AFAIU the error you are facing comes from the shortcut layer. To correctly load the pretrained weights of MedNet, you should initialize the model with the correct achitecture with shortcut_type='A' for MedNet:

from monai.networks import nets
# MONAI ResNet18
net = nets.resnet18(pretrained=False, spatial_dims=3, n_input_channels=1, num_classes=2, shortcut_type='A')
wt_path = 'resnet_18.pth'  # path to weights from Google Drive of Tencent
pretrained_weights = torch.load(f=wt_path , map_location=device)

# match the keys 
weights = OrderedDict()
for k, v in pretrained_weights['state_dict'].items():
    weights.update({k.replace('module.', ''): v})

net.load_state_dict(weights, strict=False)  # _IncompatibleKeys(missing_keys=['fc.weight', 'fc.bias'], unexpected_keys=[])

The only pair of incompatible keys are for the last linear layer, which is expected for finetuning, and not provided/inferable in the MedNet weights.

Related: #6811

surajpaib commented 1 year ago

Hi @wyli In reference to the comment above, it looks like different arguments need to be passed to the ResNetconstructor based on the configuration of the pre-trained resnet to be loaded as specified by MedicalNet: https://github.com/Tencent/MedicalNet/blob/18c8bb6cd564eb1b964bffef1f4c2283f1ae6e7b/README.md?plain=1#L25

resnet_10_23dataset.pth: --model resnet --model_depth 10 --resnet_shortcut B
resnet_18_23dataset.pth: --model resnet --model_depth 18 --resnet_shortcut A
resnet_34_23dataset.pth: --model resnet --model_depth 34 --resnet_shortcut A
resnet_50_23dataset.pth: --model resnet --model_depth 50 --resnet_shortcut B

For all the configs with shortcut B, bias_downsample would need to be set to False, and for A, it wouldn't matter as the shortcut type is average pooling. But removing the hard-coded bias_downsample would still be essential!

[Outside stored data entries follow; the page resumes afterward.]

-- ==== Sys2Proof/Machine/Array.lean ====
section
/-! DEFINITION. What the matrix engine computes on its own state: layout words (R281), the array (R283), Crosshatch
(R284, R285), results (R286) and the state word (R292). -/

namespace Sys2Proof.Machine

/-! ## Layout and control words (R281, R286) -/

/-- Fields of a layout word. -/
def layStride (w : BitVec 64) : Nat := bits w.toNat 35 16
def layJt (w : BitVec 64) : Nat := bits w.toNat 15 12
def laySpan (w : BitVec 64) : Nat := bits w.toNat 10 8
def layFmt (w : BitVec 64) : Nat := bits w.toNat 3 0

/-- The format code of a layout word, where it is one of R49. -/
def layType (w : BitVec 64) : ElemType := (ElemType.ofCode (layFmt w)).getD .i64

/-- Formats that `MLDA` (A) and `MLDB` (B) take. -/
def stageFmt (b : Bool) (t : ElemType) : Bool :=
  match t with
  | .i8 => !b
  | .t2 => b
  | .e4m3 | .e5m2 | .f16 | .bf16 | .f32 | .f64 => true
  | _ => false

/-- A layout word obeys its map. -/
def layOk (b : Bool) (w : BitVec 64) : Bool :=
  bits w.toNat 63 36 == 0 && layStride w % 64 == 0 && (b || layJt w == 0) && bits w.toNat 11 11 == 0
    && bits w.toNat 7 4 == 0 && (ElemType.ofCode (layFmt w)).isSome && stageFmt b (layType w)

/-- Rows of A or columns of B, and the bytes of each. -/
def layRows (b : Bool) : Nat := if b then 32 else 16
def layBytes (b : Bool) (w : BitVec 64) : Nat := if b && layFmt w == ElemType.t2.code then 48 else 192

/-- Bytes that lie together in a row: its chunks of 16, or single bytes where rows are not so aligned. -/
def layChunk (w : BitVec 64) : Nat := if layStride w % 16 = 0 then 16 else 1

/-- Offset of logical byte `o` of row `q` (R282). -/
def layOff (base : Nat) (w : BitVec 64) (q o : Nat) : Nat :=
  let s := 16 * 2 ^ laySpan w
  (base + q * layStride w + o) ^^^ ((q % 16 * s / 16) &&& (s - 16))

/-- Offsets of the chunks of row `q`, in logical order. -/
def layRow (b : Bool) (base : Nat) (w : BitVec 64) (q : Nat) : List Nat :=
  (List.range (layBytes b w / layChunk w)).map fun i => layOff base w q (i * layChunk w)

/-- A control word of `MSTA` obeys its map. -/
def mstaOk (w : BitVec 64) : Bool :=
  bits w.toNat 63 36 == 0 && layStride w % 32 == 0 && bits w.toNat 15 8 == 0 && decide (bits w.toNat 6 4 ≤ 4)

/-! ## Elements of staged rows -/

/-- The elements of a row or a column. -/
def rowElems (t : ElemType) (bs : List Byte) : List Nat :=
  if t = .t2 then bs.flatMap fun b => (List.range 4).map fun k => b.toNat / 4 ^ k % 4
  else (List.range (bs.length / (t.bits / 8))).map fun k => leNat ((bs.drop (k * (t.bits / 8))).take (t.bits / 8))

/-! ## Accumulators (R280) -/

/-- The kind of accumulator is narrow. -/
def AccKind.narrow : AccKind → Bool
  | .narrow8 | .narrow16 => true
  | _ => false

/-- Type of an accumulator's value. -/
def AccKind.elem : AccKind → ElemType
  | .narrow8 => .i8 | .narrow16 => .i16 | .fp32 => .f32 | .fp64 => .f64 | _ => .i32

/-- Lane (i, c). -/
def accKey (i c : Nat) : Nat := 512 * i + c

/-- Value of a lane. -/
def MatEng.lane (m : MatEng) (i c : Nat) : Nat :=
  if m.kind = .fp64 then
    (KMap.lookD m.acc (512 * i + 2 * c) 0).toNat + (KMap.lookD m.acc (512 * i + 2 * c + 1) 0).toNat * 2 ^ 32
  else (KMap.lookD m.acc (accKey i c) 0).toNat

/-- Writes a lane. -/
def MatEng.setLane (m : MatEng) (i c v : Nat) : MatEng :=
  if m.kind = .fp64 then
    { m with acc := KMap.putD (KMap.putD m.acc (512 * i + 2 * c) 0 (BitVec.ofNat 32 v)) (512 * i + 2 * c + 1) 0
                      (BitVec.ofNat 32 (v / 2 ^ 32)) }
  else { m with acc := KMap.putD m.acc (accKey i c) 0 (BitVec.ofNat 32 v) }

/-- A lane's state: 0 valid, 1 spilled, 2 overflowed. -/
def MatEng.laneState (m : MatEng) (i c : Nat) : Nat := KMap.lookD m.lanes (accKey i c) 0

/-- Some queue of the bound tile holds an entry. -/
def MatEng.queued (m : MatEng) : Bool := m.pos.any (fun p => !p.2.isEmpty) || m.neg.any fun p => !p.2.isEmpty

/-- Nothing accumulated: every lane 0 and valid, queues empty and unbound (R291). -/
def MatEng.zeroed (m : MatEng) (k : AccKind) : MatEng :=
  { m with kind := k, acc := [], lanes := [], bound := none, pos := [], neg := [], steps := [] }

/-! ## Crosshatch (R284, R285) -/

/-- One lane of a narrow accumulator with its queues. -/
structure Cross where
  acc   : Int
  pos   : List Int
  neg   : List Int
  spilt : Bool
  deriving DecidableEq, Repr

/-- Releases a value into the accumulator of `b` bits. -/
def Cross.release (x : Cross) (b : Nat) (v : Int) : Cross :=
  let a := x.acc + v
  if a < -(2 ^ (b - 1) : Int) ∨ (2 ^ (b - 1) : Int) ≤ a then { x with acc := a, pos := [], neg := [], spilt := true }
  else { x with acc := a }

/-- Releases the head of a queue. -/
def Cross.releaseHead (x : Cross) (b : Nat) (plus : Bool) : Cross :=
  match if plus then x.pos else x.neg with
  | [] => x
  | v :: t => ({ x with pos := if plus then t else x.pos, neg := if plus then x.neg else t }).release b v

/-- A group sum arrives: the lane, and how many releases it forced. -/
def Cross.arrive (x : Cross) (b : Nat) (n : Nat) (v : Int) : Cross × Nat :=
  if v = 0 ∨ x.spilt then (x, n)
  else
    let plus := decide (0 < v)
    let full := decide (16 ≤ (if plus then x.pos else x.neg).length)
    let y := if full then x.releaseHead b plus else x
    let n := if full then n + 1 else n
    if y.spilt then (y, n)
    else (if plus then { y with pos := y.pos ++ [v] } else { y with neg := y.neg ++ [v] }, n)

/-- Releases of one cycle, up to `n` more. -/
def Cross.drain (x : Cross) (b : Nat) : Nat → Cross
  | 0 => x
  | n + 1 =>
    if x.spilt then x
    else if 0 ≤ x.acc ∧ !x.neg.isEmpty then (x.releaseHead b false).drain b n
    else if x.acc < 0 ∧ !x.pos.isEmpty then (x.releaseHead b true).drain b n
    else x

/-- One cycle of a step: three group sums, then the releases left of three. -/
def Cross.cycle (x : Cross) (b : Nat) (gs : List Int) : Cross :=
  let r := gs.foldl (fun (p : Cross × Nat) v => p.1.arrive b p.2 v) (x, 0)
  r.1.drain b (3 - r.2)

/-- The eight cycles of a step over its 24 group sums. -/
def Cross.step (x : Cross) (b : Nat) (gs : List Int) : Cross :=
  (List.range 8).foldl (fun (x : Cross) e => x.cycle b ((gs.drop (3 * e)).take 3)) x

/-- While both queues hold entries, releases by the rule (R285). -/
def Cross.residue (x : Cross) (b : Nat) : Nat → Cross
  | 0 => x
  | n + 1 =>
    if x.spilt || x.pos.isEmpty || x.neg.isEmpty then x
    else (x.releaseHead b (decide (x.acc < 0))).residue b n

/-- Width of a narrow accumulator. -/
def AccKind.width : AccKind → Nat
  | .narrow8 => 9
  | _ => 17

/-- Queues of a lane of the bound tile. -/
def MatEng.cross (m : MatEng) (i c : Nat) : Cross :=
  { acc := intOf .i32 (m.lane i c), pos := KMap.lookD m.pos (accKey i c) [], neg := KMap.lookD m.neg (accKey i c) [],
    spilt := m.laneState i c == 1 }

/-- Puts a lane back with its queues. -/
def MatEng.setCross (m : MatEng) (i c : Nat) (x : Cross) : MatEng :=
  let k := accKey i c
  let m := m.setLane i c (lowBits 32 x.acc)
  { m with pos := KMap.putD m.pos k [] x.pos, neg := KMap.putD m.neg k [] x.neg,
           lanes := if x.spilt then KMap.put m.lanes k 1 else m.lanes }

/-! ## The array (R283) -/

/-- Legal combinations of formats and accumulator. -/
def pairOk (a b : ElemType) (k : AccKind) : Bool :=
  match k with
  | .narrow8 | .narrow16 | .int32 => a == .i8 && b == .t2
  | .fp32 => ((a == .e4m3 || a == .e5m2) && (b == .e4m3 || b == .e5m2)) || (a == b && (a == .f16 || a == .bf16 || a == .f32))
  | .fp64 => a == .f64 && b == .f64
  | .none => false

/-- Elements of K in one step. -/
def stepDepth (a : ElemType) : Nat := 1536 / a.bits

/-- What a step changes: the engine, flags, and the first NaN. -/
structure Acc3 where
  eng   : MatEng
  flags : Nat
  nan   : Option NanCap

/-- A NaN's place: row, column, element of K (R64, R250). -/
def tileNan (row col k : Nat) (fmt : BitVec 16) : NanCap :=
  { pos := BitVec.ofNat 64 (row % 2 ^ 16 + col % 2 ^ 16 * 2 ^ 16 + k % 2 ^ 16 * 2 ^ 32), fmt := fmt }

/-- The first NaN is kept. -/
def Acc3.note (x : Acc3) (fl : Nat) (n : NanCap) : Acc3 :=
  { x with flags := x.flags ||| fl, nan := if x.nan.isNone && fl / flNanMade % 2 == 1 then some n else x.nan }

/-- One lane of a floating-point step. -/
def floatStep (x : Acc3) (m s i c : Nat) (ta tb : ElemType) (a b : List Nat) : Acc3 :=
  let t := x.eng.kind.elem
  let as := a.map (unpack ta)
  let bs := b.map (unpack tb)
  let r := roundVF t .rne false 0 (dotV (unpack t (x.eng.lane i c)) as bs)
  let k := ((List.zipWith mulV as bs).findIdx? fun p => isNanV p.1).getD 0
  ({ x with eng := x.eng.setLane i c r.1 }).note r.2
    (tileNan (16 * m + i) c (s * stepDepth ta + k) (nanFmt t ta tb))

/-- Exact group sums of a ternary step. -/
def groupSums (a t : List Nat) : List Int :=
  let ps := List.zipWith (fun x y => intOf .i8 x * intOf .t2 y) a t
  (List.range 24).map fun g => ((ps.drop (8 * g)).take 8).foldl (· + ·) 0

/-- One lane of a ternary step. -/
def tritStep (x : Acc3) (i c : Nat) (a t : List Nat) : Acc3 :=
  let gs := groupSums a t
  if x.eng.kind.narrow then
    if x.eng.laneState i c ≠ 0 then x
    else
      let y := (x.eng.cross i c).step x.eng.kind.width gs
      { x with eng := x.eng.setCross i c y, flags := x.flags ||| (if y.spilt then flSpill else 0) }
  else
    let v := gs.foldl (· + ·) (intOf .i32 (x.eng.lane i c))
    { x with eng := x.eng.setLane i c (lowBits 32 v),
             flags := x.flags ||| (if v < -(2 ^ 31 : Int) ∨ (2 ^ 31 : Int) ≤ v then flOverflow else 0) }

/-- A tile's lanes (i, j) in ascending order. -/
def tileLanes : List (Nat × Nat) := (List.range 16).flatMap fun i => (List.range 32).map fun j => (i, j)

/-- One step of `MMA` (R283): A stage times the current tile. `m` is the ring position. -/
def MatEng.multiply (e : MatEng) (m : Nat) (ta : ElemType) (rows : List (List Byte)) (h : Tile) : Acc3 :=
  let as := rows.map (rowElems ta)
  let bs := h.cols.map (rowElems h.fmt)
  let s := KMap.lookD e.steps h.jt 0
  let bad := h.fmt == .t2 && bs.any fun col => col.any fun v => v == 2
  let x := tileLanes.foldl (fun (x : Acc3) p =>
    let a := (as[p.1]?).getD []
    let b := (bs[p.2]?).getD []
    let c := 32 * h.jt + p.2
    if h.fmt == .t2 then tritStep x p.1 c a b else floatStep x m s p.1 c ta h.fmt a b)
    { eng := e, flags := if bad then flBadTrit else 0, nan := none }
  { x with eng := { x.eng with steps := KMap.put x.eng.steps h.jt (s + 1) } }

/-! ## The residue pass (R285) -/

/-- Outcome of a residue pass. -/
structure Closing where
  eng    : MatEng
  flags  : Nat
  spills : Nat
  overs  : Nat
  first  : Option (Nat × Nat)

/-- The pass on one lane of column tile `jt`. -/
def closeLane (z : Closing) (m jt i j : Nat) : Closing :=
  let c := 32 * jt + j
  if z.eng.laneState i c ≠ 0 then z
  else
    let x := (z.eng.cross i c).residue z.eng.kind.width 33
    if x.spilt then { z with eng := z.eng.setCross i c x, flags := z.flags ||| flSpill, spills := z.spills + 1 }
    else
      let f := (x.pos ++ x.neg).foldl (· + ·) x.acc
      let r := intRange z.eng.kind.elem
      if f < r.1 ∨ r.2 < f then
        { z with eng := { z.eng with lanes := KMap.put z.eng.lanes (accKey i c) 2 },
                 flags := z.flags ||| flPairOver, overs := z.overs + 1,
                 first := z.first.orElse fun _ => some (16 * m + i, c) }
      else { z with eng := z.eng.setLane i c (lowBits 32 f) }

/-- `MCLOSE`: the engine, flags, and the status word. -/
def MatEng.close (e : MatEng) (m : Nat) : MatEng × Nat × BitVec 64 :=
  match e.bound with
  | none => (e, 0, 0)
  | some jt =>
    if !e.kind.narrow then (e, 0, 0)
    else
      let z := tileLanes.foldl (fun z p => closeLane z m jt p.1 p.2)
        { eng := e, flags := 0, spills := 0, overs := 0, first := none }
      let f := z.first.getD (0, 0)
      ({ z.eng with bound := none, pos := [], neg := [] }, z.flags,
       BitVec.ofNat 64 (z.spills * 2 ^ 16 + z.overs * 2 ^ 26 + f.1 % 256 * 2 ^ 36 + f.2 % 512 * 2 ^ 44))

/-! ## Results (R286) -/

/-- The pattern that a lane without a value stores. -/
def noValue (t : ElemType) : Nat := if isFloat t then fmtNan t else 2 ^ (t.bits - 1)

/-- A row of a column tile as it is stored: its elements with their flags; `g` is the row's Stipple state. The canonical
NaN of a lane without a value is a NaN made from no NaN (R249). -/
def MatEng.storeRow (e : MatEng) (t : ElemType) (rnd : Rnd) (sat : Bool) (g : BitVec 64) (jt i : Nat) : List (Nat × Nat) :=
  (List.range 32).map fun j =>
    let c := 32 * jt + j
    if e.laneState i c ≠ 0 then (noValue t, if isFloat t then flNanMade else 0)
    else convert (if e.kind.elem == .f32 || e.kind.elem == .f64 then e.kind.elem else .i32) t rnd sat (stippleLane g j) (e.lane i c)

/-! ## The state word (R292) -/

/-- Codes of the kinds. -/
def AccKind.code : AccKind → Nat
  | .none => 0 | .narrow8 => 1 | .narrow16 => 2 | .int32 => 3 | .fp32 => 4 | .fp64 => 5

/-- `MSTAT`. -/
def MatEng.word (e : MatEng) : BitVec 64 :=
  let count := fun (k : Nat) => (e.lanes.filter fun p => p.2 == k).length
  let nq := ((e.pos.map (·.1)) ++ (e.neg.map (·.1))).dedup.length
  BitVec.ofNat 64 (count 1 + count 2 * 2 ^ 16 + (if e.bound.isSome then nq else 0) * 2 ^ 30 + e.kind.code * 2 ^ 40
    + bit e.bound.isSome * 2 ^ 43 + e.bound.getD 0 * 2 ^ 44 + bit e.astage.isSome * 2 ^ 48 + e.latch.length * 2 ^ 49
    + (e.n - 1) % 16 * 2 ^ 51 + Nat.log2 e.ring * 2 ^ 55)

end Sys2Proof.Machine
end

P.S: I'm looking a bit more at this implementation and it seems like we could also implement the pretrained model download (using something like gdown) and loading ( maybe we first download to a tmp directory, unzip and load_state_dict). Were there some foreseen challenges with doing this?

acerdur commented 1 year ago

Hi both,

thank you very much for handling this! Losing shortcut B functionality for pre-trained weights would be sub-optimal.

The last suggestion from @surajpaib would also be very handy! I can suggest using a hidden cache directory as torch.hub does for pre-trained models. To upload the weights from the linked implementation, one should just remove the model. header from the state_dict and then it goes very smoothly until the last linear layer.

Again, thanks for changing the original issue.